-- ==== Sys2Proof/Laws/State.lean ====
section
/-!
SUPPORT. What each update of the state leaves alone: one lemma per field per update.
-/
namespace Sys2Proof.Machine
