/-! ## Stores -/

theorem Tab.mem_put {α : Type} {m : Tab α} {i : Nat} {a : α} {e : Nat × α} (h : e ∈ Tab.put m i a) :
    e = (i, a) ∨ e ∈ m := by
  induction m with
  | nil => simpa [Tab.put] using h
  | cons x m ih =>
    obtain ⟨k, y⟩ := x
    unfold Tab.put at h
    split at h
    · simpa using h
    · split at h
      · rcases List.mem_cons.1 h with h | h
        · exact .inl h
        · exact .inr (List.mem_cons_of_mem _ h)
      · rcases List.mem_cons.1 h with h | h
        · exact .inr (h ▸ List.mem_cons_self ..)
        · exact (ih h).imp id (List.mem_cons_of_mem _)

theorem Tab.mem_drop {α : Type} {m : Tab α} {i : Nat} {e : Nat × α} (h : e ∈ Tab.drop m i) : e ∈ m := by
  induction m with
  | nil => exact h
  | cons x m ih =>
    unfold Tab.drop at h
    split at h
    · exact List.mem_cons_of_mem _ h
    · rcases List.mem_cons.1 h with h | h
      · exact h ▸ List.mem_cons_self ..
      · exact List.mem_cons_of_mem _ (ih h)

theorem Store.wf_iff {w : Nat} {m : Store w} :
    Store.wf m = true ↔ Tab.wf m = true ∧ ∀ e ∈ m, e.2 ≠ 0 := by
  simp [Store.wf]

@[simp] theorem Store.wf_nil {w : Nat} : Store.wf ([] : Store w) = true := rfl

theorem Store.set_wf {w : Nat} {m : Store w} (h : Store.wf m = true) (i : Nat) (a : BitVec w) :
    Store.wf (Store.set m i a) = true := by
  rw [Store.wf_iff] at h ⊢
  unfold Store.set
  split
  · exact ⟨Tab.drop_wf h.1 i, fun e he => h.2 e (Tab.mem_drop he)⟩
  · rename_i ha
    refine ⟨Tab.put_wf h.1 i a, fun e he => ?_⟩
    rcases Tab.mem_put he with rfl | he
    · exact ha
    · exact h.2 e he

theorem Store.setRange_wf {w : Nat} (bs : List (BitVec w)) : ∀ {m : Store w} {i : Nat}, Store.wf m = true →
    Store.wf (Store.setRange m i bs) = true := by
  induction bs with
  | nil => intro m i h; exact h
  | cons a bs ih => intro m i h; exact ih (Store.set_wf h i a)

theorem Store.copy_wf {w : Nat} {m : Store w} (h : Store.wf m = true) (src dst n : Nat) :
    Store.wf (Store.copy m src dst n) = true := by
  have step : ∀ (l : Store w) (o : Store w), Store.wf o = true → Store.wf (l.foldl (fun o e =>
      if src ≤ e.1 && e.1 < src + n then Store.set o (dst + (e.1 - src)) e.2 else o) o) = true := by
    intro l
    induction l with
    | nil => intro o ho; exact ho
    | cons e l ih =>
      intro o ho
      refine ih _ ?_
      by_cases hc : (decide (src ≤ e.1) && decide (e.1 < src + n)) = true
      · simp only [if_pos hc]; exact Store.set_wf ho _ _
      · simp only [if_neg hc]; exact ho
  refine step m _ ?_
  rw [Store.wf_iff] at h ⊢
  exact ⟨Tab.filter_risingFrom _ h.1, fun e he => h.2 e (List.mem_filter.1 he).1⟩

theorem Store.get_set {w : Nat} {m : Store w} (h : Store.wf m = true) (i j : Nat) (a : BitVec w) :
    Store.get (Store.set m i a) j = if i = j then a else Store.get m j := by
  have hm := (Store.wf_iff.1 h).1
  unfold Store.set Store.get
  split
  · rw [Tab.get?_drop hm]; split <;> simp_all
  · rw [Tab.get?_put]; split <;> simp

theorem Store.get_setRange {w : Nat} (bs : List (BitVec w)) : ∀ {m : Store w} {i : Nat}, Store.wf m = true → ∀ j,
    Store.get (Store.setRange m i bs) j = if i ≤ j then (bs[j - i]?).getD (Store.get m j) else Store.get m j := by
  induction bs with
  | nil => intro m i _ j; simp [Store.setRange]
  | cons a bs ih =>
    intro m i h j
    rw [Store.setRange, ih (Store.set_wf h i a), Store.get_set h]
    by_cases hij : i = j
    · subst hij; simp [show ¬(i + 1 ≤ i) by omega]
    · by_cases hlt : i + 1 ≤ j
      · have : j - i = (j - (i + 1)) + 1 := by omega
        simp [hij, hlt, show i ≤ j by omega, this]
      · simp [hij, hlt, show ¬i ≤ j by omega]

theorem Store.getRange_length {w : Nat} (m : Store w) (i n : Nat) : (Store.getRange m i n).length = n := by
  induction n generalizing i with
  | zero => rfl
  | succ n ih => simp [Store.getRange, ih]

theorem Store.getRange_eq {w : Nat} (m : Store w) (i n : Nat) :
    Store.getRange m i n = (List.range n).map (fun k => Store.get m (i + k)) := by
  induction n generalizing i with
  | zero => rfl
  | succ n ih =>
    rw [Store.getRange, ih, List.range_succ_eq_map]
    simp [Function.comp_def, Nat.add_assoc, Nat.add_comm 1]

/-- Two stores in canonical form that read alike are equal. -/
theorem Store.ext {w : Nat} {m n : Store w} (hm : Store.wf m = true) (hn : Store.wf n = true)
    (h : ∀ i, Store.get m i = Store.get n i) : m = n := by
  rw [Store.wf_iff] at hm hn
  have listed : ∀ {m : Store w} {i : Nat} {a : BitVec w}, Tab.get? m i = some a → (i, a) ∈ m := by
    intro m
    induction m with
    | nil => intro i a h; exact absurd h (by simp [Tab.get?])
    | cons e m ih =>
      intro i a h
      obtain ⟨k, x⟩ := e
      by_cases hk : k = i
      · subst hk; simp only [Tab.get?, if_pos, Option.some.injEq] at h; simp [h]
      · simp only [Tab.get?, hk, if_false] at h; exact List.mem_cons_of_mem _ (ih h)
  refine Tab.ext hm.1 hn.1 fun i => ?_
  have hi := h i
  unfold Store.get at hi
  cases h1 : Tab.get? m i with
  | none =>
    cases h2 : Tab.get? n i with
    | none => rfl
    | some b => rw [h1, h2] at hi; exact absurd hi.symm (hn.2 _ (listed h2))
  | some a =>
    cases h2 : Tab.get? n i with
    | none => rw [h1, h2] at hi; exact absurd hi (hm.2 _ (listed h1))
    | some b => rw [h1, h2] at hi; simpa using hi

/-! ## Memory -/

/-- Reset's memory is in canonical form. -/
theorem reset_memory_wf : Memory.wf State.reset.mem = true := rfl

/-- Writing bytes keeps memory's canonical form. -/
theorem State.writePhys_wf {s : State} (h : Memory.wf s.mem = true) (pa : Nat) (bs : List Byte) :
    Memory.wf (s.writePhys pa bs).mem = true := Store.setRange_wf bs h

/-- What is read after writing bytes: the byte written inside them, and what was there outside. -/
theorem State.byte_writePhys {s : State} (h : Memory.wf s.mem = true) (pa : Nat) (bs : List Byte) (a : Nat) :
    (s.writePhys pa bs).byte a = if pa ≤ a then (bs[a - pa]?).getD (s.byte a) else s.byte a :=
  Store.get_setRange bs h a

/-- Spoiling a compressed unit keeps memory's canonical form. -/
theorem State.spoilUnit_wf {s : State} (h : Memory.wf s.mem = true) (a : Nat) : Memory.wf (s.spoilUnit a).mem = true :=
  State.writePhys_wf h _ _

/-- Performing a byte of a store keeps memory's canonical form. -/
theorem State.performByte_wf {s : State} (h : Memory.wf s.mem = true) (t : Nat) (e : Place × Byte) :
    Memory.wf (s.performByte t e).mem = true := by
  obtain ⟨p, b⟩ := e
  cases p with
  | scratch o => exact h
  | phys a =>
    simp only [State.performByte]
    split
    · exact h
    · exact State.writePhys_wf h a [b]
  | enc a => exact State.spoilUnit_wf h a

/-- Poison and frame encodings keep theirs. -/
theorem State.setPoison_wf {s : State} (h : Store.wf s.poison = true) (pa : Nat) (on : Bool) :
    Store.wf (s.setPoison pa on).poison = true := Store.set_wf h _ _

theorem State.useFrame_wf {s : State} (h : Store.wf s.enc = true) (pa z : Nat) : Store.wf (s.useFrame pa z).enc = true := by
  unfold State.useFrame
  split
  · exact Store.set_wf h _ _
  · exact h

theorem State.trackFrame_wf {s : State} (h : Store.wf s.prot = true) (pa p : Nat) :
    Store.wf (s.trackFrame pa p).prot = true := by
  unfold State.trackFrame
  split
  · exact h
  · exact Store.set_wf h _ _

/-! ## Stores performed (R93, R98, R99) -/

/-- What every step of a fold keeps, the fold keeps. -/
theorem foldl_keeps {α β : Type} {P : β → Prop} (f : β → α → β) (hf : ∀ b a, P b → P (f b a)) :
    ∀ (l : List α) (b : β), P b → P (l.foldl f b)
  | [], _, h => h
  | a :: l, b, h => foldl_keeps f hf l (f b a) (hf b a h)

YOUR INSTRUCTIONS.
Everything above from the line containing "intro m i h j" through the line containing "j by omega]" must be copied exactly. Nothing outside that range belongs in the answer.

RESPONSE BOX.
    intro m i h j
    rw [Store.setRange, ih (Store.set_wf h i a), Store.get_set h]
    by_cases hij : i = j
    · subst hij; simp [show ¬(i + 1 ≤ i) by omega]
    · by_cases hlt : i + 1 ≤ j
      · have : j - i = (j - (i + 1)) + 1 := by omega
        simp [hij, hlt, show i ≤ j by omega, this]
      · simp [hij, hlt, show ¬i ≤ j by omega]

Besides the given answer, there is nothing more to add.